----- PROVIDED INFORMATION
-- ==== Sys2Proof/Tests/Slice0.lean ====
section
/-! SUPPORT. Small tests with expected values from spec/95_test_vectors.md and the examples of spec/40_arithmetic.md and
spec/41_load_store.md, the ill-formed terms the checks refuse, and for each obligation with hypotheses a witness that meets them. -/

namespace Sys2Proof.Tests

open Sys2Proof.Machine

/-- The next state of an outcome, if it is one. -/
def nextOf (o : Host.Outcome State Fault Refusal) : Option State :=
  match o with
  | .next s => some s
  | .fault _ => none
  | .refused _ => none

/-- One register, the counter and the output after an outcome. -/
def regIcOut (r : RegIdx) (o : Host.Outcome State Fault Refusal) : Option (Word × Word × Output) :=
  (nextOf o).map (fun t => (t.readReg r, t.ic, t.out))

/-- Some cells after an outcome. -/
def cells (as : List Word) (o : Host.Outcome State Fault Refusal) : Option (List Word) :=
  (nextOf o).map (fun t => as.map t.memRead)

/-- Some registers after an outcome. -/
def regs (rs : List RegIdx) (o : Host.Outcome State Fault Refusal) : Option (List Word) :=
  (nextOf o).map (fun t => rs.map t.readReg)

/-- Reset, then registers and cells set. -/
def start (rs : List (RegIdx × Word)) (ms : List (Word × Word)) : State :=
  ms.foldl (fun s c => s.memWrite c.1 c.2) (rs.foldl (fun s c => s.writeReg c.1 c.2) State.reset)

/-- The same under `BASE_MAP` = R0 to R3. -/
def startLow (rs : List (RegIdx × Word)) (ms : List (Word × Word)) : State :=
  { start rs ms with cfg := { Config.default with baseMap := BaseMap.low } }

/-- One fed instruction word. -/
def run1 (w : Nat) (s : State) : Host.Outcome State Fault Refusal := step (s.withFetchWord 16 w)

/-- A state in which an invocation completes. -/
def ready : State := State.reset.latch 0x107F

/-- A state with a recorded fault. -/
def stuck : State := State.reset.raise .irUnset

/-- A state at the top of the counter under `IC_OVERFLOW = fault`. -/
def atTop : State := { ready with ic := 0xFFFF, cfg := { Config.default with icOverflow := .fault } }

/-- A state with the host's next operations. -/
def withOps (ops : List HostOp) (s : State) : State := { s with pending := ops }

/-! ## Ill-formed terms -/

theorem test_wf_rd : (Instr.ab 3 0 0).wellFormed = false ∧ (Instr.ab 2 0 0).wellFormed = true ∧
    (Instr.dlb 0 0).wellFormed = true := by decide
theorem test_wf_baseMap : BaseMap.injective #v[12, 13, 13, 15] = false ∧ BaseMap.injective BaseMap.low = true := by decide
theorem test_wf_opcode6 : Opcode6.distinct { Opcode6.reference with mb := 0 } = false := by decide
theorem test_wf_config : Config.wellFormed { Config.default with baseMap := #v[1, 1, 2, 3] } = false ∧
    Config.default.wellFormed = true := by decide
theorem test_wf_memory : ¬ Memory.wf [(5, 1), (3, 1)] ∧ ¬ Memory.wf [(5, 0)] ∧ ¬ Memory.wf [(65536, 1)] ∧
    Memory.wf [(3, 1), (5, 1)] := by decide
----------
• DESCRIPTION OF THE TASK: Give back exactly the lines from the first line of the records through the line holding "start rs ms", including both of those lines and leaving out all others.

• COMPLETED TASK:
-- ==== Sys2Proof/Tests/Slice0.lean ====
section
/-! SUPPORT. Small tests with expected values from spec/95_test_vectors.md and the examples of spec/40_arithmetic.md and
spec/41_load_store.md, the ill-formed terms the checks refuse, and for each obligation with hypotheses a witness that meets them. -/

namespace Sys2Proof.Tests

open Sys2Proof.Machine

/-- The next state of an outcome, if it is one. -/
def nextOf (o : Host.Outcome State Fault Refusal) : Option State :=
  match o with
  | .next s => some s
  | .fault _ => none
  | .refused _ => none

/-- One register, the counter and the output after an outcome. -/
def regIcOut (r : RegIdx) (o : Host.Outcome State Fault Refusal) : Option (Word × Word × Output) :=
  (nextOf o).map (fun t => (t.readReg r, t.ic, t.out))

/-- Some cells after an outcome. -/
def cells (as : List Word) (o : Host.Outcome State Fault Refusal) : Option (List Word) :=
  (nextOf o).map (fun t => as.map t.memRead)

/-- Some registers after an outcome. -/
def regs (rs : List RegIdx) (o : Host.Outcome State Fault Refusal) : Option (List Word) :=
  (nextOf o).map (fun t => rs.map t.readReg)

/-- Reset, then registers and cells set. -/
def start (rs : List (RegIdx × Word)) (ms : List (Word × Word)) : State :=
  ms.foldl (fun s c => s.memWrite c.1 c.2) (rs.foldl (fun s c => s.writeReg c.1 c.2) State.reset)

/-- The same under `BASE_MAP` = R0 to R3. -/
def startLow (rs : List (RegIdx × Word)) (ms : List (Word × Word)) : State :=
  { start rs ms with cfg := { Config.default with baseMap := BaseMap.low } }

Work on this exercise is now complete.